/-- Word instructions compute in two's complement. On a lane that runs, with operands that are words, ADD, SUB and MUL leave in WA the signed sum, difference and product modulo 2^32, DIV the quotient truncated towards zero except for the two cases that set ERR, SHL and SHR the shifted pattern, LDW the operand, and change nothing else but the address and the time. (R437, R438, R440) -/
def Obligations.LogicWordsCompute : Prop :=
  ∀ (l : Fin 3) (sp : Fin 16) (a : Nat) (k : Fin 32) (s : State), ClpRuns l.val s.dev →
    let x := laneSt s.dev l.val
    let w := wordOpnd x false sp.val a
    x.clp.wa < 2 ^ 32 → w < 2 ^ 32 →
    ClpWrites (.iLdw l sp a) l.val s 2 { x.clp with wa := w } ∧
    ClpWrites (.iAdd l sp a) l.val s 2 { x.clp with wa := wrapI 32 (sgn 32 x.clp.wa + sgn 32 w) } ∧
    ClpWrites (.iSub l sp a) l.val s 2 { x.clp with wa := wrapI 32 (sgn 32 x.clp.wa - sgn 32 w) } ∧
    ClpWrites (.iMul l sp a) l.val s 4 { x.clp with wa := wrapI 32 (sgn 32 x.clp.wa * sgn 32 w) } ∧
    (sgn 32 w ≠ 0 → ¬ (sgn 32 x.clp.wa = -2 ^ 31 ∧ sgn 32 w = -1) →
      ClpWrites (.iDiv l sp a) l.val s 12 { x.clp with wa := wrapI 32 ((sgn 32 x.clp.wa).tdiv (sgn 32 w)) }) ∧
    ClpWrites (.iShl l k) l.val s 2 { x.clp with wa := x.clp.wa * 2 ^ k.val % 2 ^ 32 } ∧
    ClpWrites (.iShr l k) l.val s 2 { x.clp with wa := x.clp.wa / 2 ^ k.val }

/-- A detector's class in effect. A class from the table class up to 5 set in DET[d].CLASS is the class in effect, a value below acts as the table class, no setting makes it milder; the next raise that opens a record opens it with the class in effect then, and setting the class leaves the class of every record as it is. (R484) -/
def Obligations.FaultClassNeverMilder : Prop :=
  (∀ (d : Dev) (det v : Nat), fdClass det ≤ v → v ≤ 5 → classOf (d.wr (FCU.DET.CLASS det) v) det = v) ∧
    (∀ (d : Dev) (det v : Nat), v < fdClass det → classOf (d.wr (FCU.DET.CLASS det) v) det = fdClass det) ∧
    (∀ (d : Dev) (det : Nat), fdClass det ≤ classOf d det ∧ classOf d det ≤ 5) ∧
    (∀ (d : Dev) (det v n : Nat), (d.wr (FCU.DET.CLASS det) v).rd (FCU.REC.STATE.CLASS n) = d.rd (FCU.REC.STATE.CLASS n)) ∧
    ∀ (d : Dev) (r : Raise), r.det < 172 → opState d ≠ 2 → suppressed (d.bump (FCU.DET.COUNT r.det)) r = false → classOf d r.det ≠ 0 → d.flag (FCU.REC.STATE.OPEN r.det) = false →
      noteRaise r d = (openRecord r (classOf d r.det) (d.bump (FCU.DET.COUNT r.det)), !r.dry)

/-- A raise opens the detector's record. A raise that is taken while the detector's record is not open opens that record and no other: OPEN 1, MERGE 0, FIRST and LAST the service time, SRC and DETAIL from the raise, and EV144 is raised with the detector and its class. (R485) -/
def Obligations.FaultRecordOpens : Prop :=
  ∀ (d : Dev) (r : Raise), r.det < 172 → opState d ≠ 2 → suppressed (d.bump (FCU.DET.COUNT r.det)) r = false → classOf d r.det ≠ 0 → d.flag (FCU.REC.STATE.OPEN r.det) = false →
    ∃ d1 : Dev, (d1.rd (FCU.REC.STATE.OPEN r.det) = 1 ∧ d1.rd (FCU.REC.MERGE r.det) = 0 ∧
        d1.rd (FCU.REC.FIRST_SEC r.det) = svcSec d % 2 ^ (FCU.REC.FIRST_SEC r.det).width ∧ d1.rd (FCU.REC.FIRST_NS r.det) = svcNs d % 2 ^ (FCU.REC.FIRST_NS r.det).width ∧
        d1.rd (FCU.REC.LAST_SEC r.det) = svcSec d % 2 ^ (FCU.REC.LAST_SEC r.det).width ∧
        d1.rd (FCU.REC.SRC r.det) = r.src % 2 ^ (FCU.REC.SRC r.det).width ∧ d1.rd (FCU.REC.DETAIL r.det) = r.detail % 2 ^ (FCU.REC.DETAIL r.det).width ∧
        ∀ n, n ≠ r.det → d1.rd (FCU.REC.STATE.OPEN n) = d.rd (FCU.REC.STATE.OPEN n) ∧ d1.rd (FCU.REC.STATE.CLASS n) = d.rd (FCU.REC.STATE.CLASS n) ∧ d1.rd (FCU.REC.DETAIL n) = d.rd (FCU.REC.DETAIL n)) ∧
      noteRaise r d = (raiseEv 144 r.det (classOf d r.det) d1, !r.dry)

/-- The vote takes what two lanes publish equal. Of the values that up to three lanes publish for an item, the vote takes a value exactly when at least two of them are that value bit for bit. (R460, R461) -/
def Obligations.VoteNeedsTwoEqual : Prop :=
  ∀ (l : List Nat) (v : Nat), l.length ≤ 3 → (majority l = some v ↔ 2 ≤ l.count v)
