-- ==== Sys2Proof/Laws/Bank.lean ====
section
/-! SUPPORT. Laws of sparse tables and of the register bank: read after write, other keys, the rising order of the keys. -/
namespace Sys2Proof.Machine
open Sys2Proof

variable {β : Type}

/-! ### Sparse tables -/

@[simp] theorem look_ins_same (k : Nat) (v : β) (m : SMap β) : look (ins k v m) k = some v := by
  induction m with
  | nil => simp [ins, look]
  | cons e t ih =>
    obtain ⟨a, w⟩ := e
    simp only [ins]
    split
    · simp [look]
    · split
      · simp [look]
      · simp [look, *]

theorem look_ins_ne {k j : Nat} (h : j ≠ k) (v : β) (m : SMap β) : look (ins k v m) j = look m j := by
  induction m with
  | nil => simp [ins, look, h.symm]
  | cons e t ih =>
    obtain ⟨a, w⟩ := e
    simp only [ins]
    split
    · simp [look, h.symm]
    · split
      · subst_vars; simp [look, h.symm]
      · simp [look, ih]

@[simp] theorem look_del_same (k : Nat) (m : SMap β) : look (del k m) k = none := by
  induction m with
  | nil => rfl
  | cons e t ih =>
    obtain ⟨a, w⟩ := e
    simp only [del]
    split
    · exact ih
    · simp [look, *]

theorem look_del_ne {k j : Nat} (h : j ≠ k) (m : SMap β) : look (del k m) j = look m j := by
  induction m with
  | nil => rfl
  | cons e t ih =>
    obtain ⟨a, w⟩ := e
    simp only [del]
    split
    · subst_vars; simp [look, h.symm, ih]
    · simp [look, ih]

/-- The keys of a table whose keys rise strictly lie above a bound below its first key. -/
theorem sortedKeys_cons {a : Nat} {w : β} {t : SMap β} :
    sortedKeys ((a, w) :: t) = true ↔ sortedKeys t = true ∧ ∀ e ∈ t.head?, a < e.1 := by
  cases t with
  | nil => simp [sortedKeys]
  | cons e t => obtain ⟨b, v⟩ := e; simp [sortedKeys, and_comm]

theorem sortedKeys_ins (k : Nat) (v : β) {m : SMap β} (h : sortedKeys m = true) : sortedKeys (ins k v m) = true := by
  induction m with
  | nil => rfl
  | cons e t ih =>
    obtain ⟨a, w⟩ := e
    rw [sortedKeys_cons] at h
    simp only [ins]
    split
    · rename_i hk
      rw [sortedKeys_cons, sortedKeys_cons]
      exact ⟨h, by simpa using hk⟩
    · split
      · subst_vars
        rw [sortedKeys_cons]
        exact h
      · rename_i h1 h2
        rw [sortedKeys_cons]
        refine ⟨ih h.1, ?_⟩
        intro e he
        cases t with
        | nil => simp [ins] at he; subst he; simp; omega
        | cons e' t' =>
          obtain ⟨b, u⟩ := e'
          have hb : a < b := h.2 (b, u) (by simp)
          simp only [ins] at he
          split at he
          · simp at he; subst he; simp; omega
          · split at he
            · simp at he; subst he; simp; omega
            · simp at he; subst he; exact hb

theorem mem_del {k : Nat} {m : SMap β} {e : Nat × β} (h : e ∈ del k m) : e ∈ m := by
  induction m with
  | nil => exact h
  | cons e' t ih =>
    obtain ⟨a, w⟩ := e'
    simp only [del] at h
    split at h
    · exact .tail _ (ih h)
    · cases h with
      | head => exact .head _
      | tail _ h => exact .tail _ (ih h)

/-- Below the first key of a rising table no key lies. -/
theorem sortedKeys_lower {a : Nat} {w : β} {t : SMap β} (h : sortedKeys ((a, w) :: t) = true) : ∀ e ∈ t, a < e.1 := by
  induction t generalizing a w with
  | nil => simp
  | cons e' t ih =>
    obtain ⟨b, v⟩ := e'
    rw [sortedKeys_cons] at h
    intro e he
    have hb : a < b := h.2 (b, v) (by simp)
    cases he with
    | head => exact hb
    | tail _ he => exact Nat.lt_trans hb (ih h.1 e he)

theorem sortedKeys_del (k : Nat) {m : SMap β} (h : sortedKeys m = true) : sortedKeys (del k m) = true := by
  induction m with
  | nil => rfl
  | cons e t ih =>
    obtain ⟨a, w⟩ := e
    have hl := sortedKeys_lower h
    rw [sortedKeys_cons] at h
    simp only [del]
    split
    · exact ih h.1
    · rw [sortedKeys_cons]
      refine ⟨ih h.1, fun e he => hl e (mem_del (List.mem_of_mem_head? he))⟩

/-! ### The register bank (R3) -/

theorem bankRd_bankWr_same (m : SMap Nat) (f : FRef) (v : Nat) : bankRd (bankWr m f v) f = v % 2 ^ f.width := by
  simp only [bankRd, bankWr, lookD]
  split
  · simp_all
  · simp

theorem bankRd_bankWr_ne (m : SMap Nat) {f g : FRef} (v : Nat) (h : g.key ≠ f.key) : bankRd (bankWr m f v) g = bankRd m g := by
  simp only [bankRd, bankWr, lookD]
  split
  · rw [look_del_ne h]
  · rw [look_ins_ne h]

theorem sortedKeys_bankWr {m : SMap Nat} (f : FRef) (v : Nat) (h : sortedKeys m = true) : sortedKeys (bankWr m f v) = true := by
  simp only [bankWr]
  split
  · exact sortedKeys_del _ h
  · exact sortedKeys_ins _ _ h

/-- A field that was written reads as the value cut to its width. -/
@[simp] theorem Dev.rd_wr_same (d : Dev) (f : FRef) (v : Nat) : (d.wr f v).rd f = v % 2 ^ f.width := bankRd_bankWr_same _ _ _

/-- A field of another place reads as before. -/
theorem Dev.rd_wr_ne (d : Dev) {f g : FRef} (v : Nat) (h : g.key ≠ f.key) : (d.wr f v).rd g = d.rd g := bankRd_bankWr_ne _ _ h

end Sys2Proof.Machine
end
-------
**Exercise instructions**
Going through the material, count each line that carries the word "opState", and output only that count.

**Reply**
2